Camiatu’z-Zehra üstadı açıkladı: İmam Rıza’nın (a.s) tüm haletleri, özellikle de İmam’ın (a.s) yaşlı gözlerle ailesinden ve Mescid-i Nebi’den vedalaşarak ayrılması, Abbasi halifesi Memun tarafından bir komplo ve tuzağın kurulduğunu göstermekteydi. Ancak halk bu komplo ve tuzağın farkına varamadı, işte buda İmam’ın (a.s) ne kadar garip, tek ve tenha olduğunu göstermekteydi.

Şiilerin 8. İmam’ı olan İmam Rıza (a.s) imameti süresince çok özel toplumsal şartlarla karşı karşıya kaldı. İşte bundan dolayı, İmam Rıza’nın (a.s) siyre ve hayat tarzından birçok dersler çıkarabiliriz.

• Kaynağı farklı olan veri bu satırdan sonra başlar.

def State.l1? (s : State) (c ln : Nat) : Option Line := tget? (s.core c).l1 ln
def State.putL1 (s : State) (c ln : Nat) (l : Line) : State :=
  s.updCore c fun C => { C with l1 := if l.valid = 0#64 then tdel C.l1 ln else tput C.l1 ln l }
def State.delL1 (s : State) (c ln : Nat) : State := s.updCore c fun C => { C with l1 := tdel C.l1 ln }
/-- A line that is used now: one of cache code 2 goes to the least recently used place of its set (R211). -/
def Line.used (l : Line) (stream : Bool) (clk : Nat) : Line := { l with stream, use := if stream then 0 else clk + 1 }
/-- A core uses a line of its L1. -/
def State.touchL1 (s : State) (c ln : Nat) (stream : Bool) : State :=
  s.updCore c fun C => { C with l1 := match tget? C.l1 ln with | some l => tput C.l1 ln (l.used stream s.clk) | none => C.l1 }
def State.slice (s : State) (t ln : Nat) : Line := tget (s.tarn t).slices ln {}
def State.putSlice (s : State) (t ln : Nat) (l : Line) : State :=
  s.updTarn t fun T => { T with slices := if l.valid = 0#64 then tdel T.slices ln else tput T.slices ln (l.used l.stream s.clk) }
def State.dirOf (s : State) (t ln : Nat) : Dir := tget (s.tarn t).dir ln {}
def State.putDir (s : State) (t ln : Nat) (d : Dir) : State :=
  s.updTarn t fun T => { T with dir := tput T.dir ln { d with use := s.clk + 1 } }
def State.delDir (s : State) (t ln : Nat) : State := s.updTarn t fun T => { T with dir := tdel T.dir ln }

/-- The cores of a tarn (R15). -/
def tarnCores (t : Nat) : List Nat := (List.range 24).map fun c => t * 25 + c
/-- The cores of a tarn, but one, whose L1 holds a line. -/
def State.holders (s : State) (t ln c : Nat) : List Nat := (tarnCores t).filter fun k => k != c && (s.l1? k ln).isSome

/-! ### The directory of one tarn -/

/-- Take the dirty bytes of every L1 of the tarn, but one core's, into the slice (R260). -/
def State.takeDirty (s : State) (t ln c : Nat) : State :=
  (s.holders t ln c).foldl (fun s k =>
    match s.l1? k ln with
    | some l => if l.dirty = 0#64 then s else s.putSlice t ln ((s.slice t ln).put l.dirty l.data true)
    | none => s) s

/-- Invalidate every L1 copy in the tarn but one core's (R260). -/
def State.dropOthers (s : State) (t ln c : Nat) : State := (s.holders t ln c).foldl (fun s k => s.delL1 k ln) s

/-- The directory entry of a line goes; the clk from which R269 counts for a remote line stays until its write-back. -/
def State.freeDir (s : State) (t ln : Nat) : State :=
  match (s.dirOf t ln).grant with
  | some g => if t = lineHome ln then s.delDir t ln else s.putDir t ln { grant := some g }
  | none => s.delDir t ln

/-- Recall dirty data and invalidate every L1 copy of the tarn: before a write by an MAU, an engine, a spring, an `st.rc`
or a write-back, and when a directory entry is evicted (R259, R260). -/
def State.recall (s : State) (t ln : Nat) : State := ((s.takeDirty t ln 0xFFFFFF).dropOthers t ln 0xFFFFFF).freeDir t ln

/-- Recall dirty data and leave clean shared copies: what a read from outside the tarn's L1s does (R431, R269). -/
def State.clean (s : State) (t ln : Nat) : State :=
  let s := s.takeDirty t ln 0xFFFFFF
  let s := (s.holders t ln 0xFFFFFF).foldl (fun s k => match s.l1? k ln with
    | some l => s.putL1 k ln { l with st := .s, dirty := 0#64 }
    | none => s) s
  match tget? (s.tarn t).dir ln with
  | some d => s.putDir t ln { d with owner := none, st := .s }
  | none => s

/-- An L1 line keeps only some of its bytes; one that keeps none leaves the directory (R259). -/
def State.shrinkL1 (s : State) (c ln : Nat) (l : Line) : State :=
  let t := coreTarn c
  let s := s.putL1 c ln l
  if l.valid != 0#64 then s
  else match tget? (s.tarn t).dir ln with
    | some d => s.putDir t ln { d with sharers := d.sharers &&& ~~~ (BitVec.twoPow 24 (coreNum c))
                                       owner := if d.owner = some (coreNum c) then none else d.owner }
    | none => s

/-- What the home slice holds over the DRAM (R257). -/
def State.homeData (s : State) (ln : Nat) : BitVec 512 :=
  let l := s.slice (lineHome ln) ln
  overlay (s.memLine ln) l.data l.valid

/-- The home slice holds a line whole, as DRAM and its own bytes give it (R257). -/
def State.bringHome (s : State) (ln : Nat) (stream : Bool := false) : State :=
  let h := lineHome ln
  let l := s.slice h ln
  s.putSlice h ln { l with valid := BitVec.allOnes 64, data := s.homeData ln, stream }

/-- One read request served from a line: a reader count goes down, and at 0 the line is dropped without write-back (R212). -/
def State.countRead (s : State) (ln : Nat) : State :=
  let t := lineHome ln
  let l := s.slice t ln
  if l.rc = 0 then s
  else if l.rc = 1 then s.updTarn t fun T => { T with slices := tdel T.slices ln }
  else s.putSlice t ln { l with rc := l.rc - 1 }

/-- A reader count is discarded: the line is ordinarily dirty (R213). -/
def State.dropCount (s : State) (ln : Nat) : State :=
  let t := lineHome ln
  let l := s.slice t ln
  if l.rc = 0 then s else s.putSlice t ln { l with rc := 0 }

İmam Rıza’nın (a.s) hizmetçilerine, alimlere, muhaliflerine, münafıklara ve ailesine karşı nasıl davrandığı, tarih kitapları vesilesiyle yada hadis ve rivayetler kanalıyla bize ulaştırılmıştır.

İmam Rıza’nın (a.s) ilmi, siyre ve yaşantısı ilmi meselelerde özellikle de dini ilimler öğrencileri ve ilme karşı alakası olanlar için oldukça faydalı olacaktır.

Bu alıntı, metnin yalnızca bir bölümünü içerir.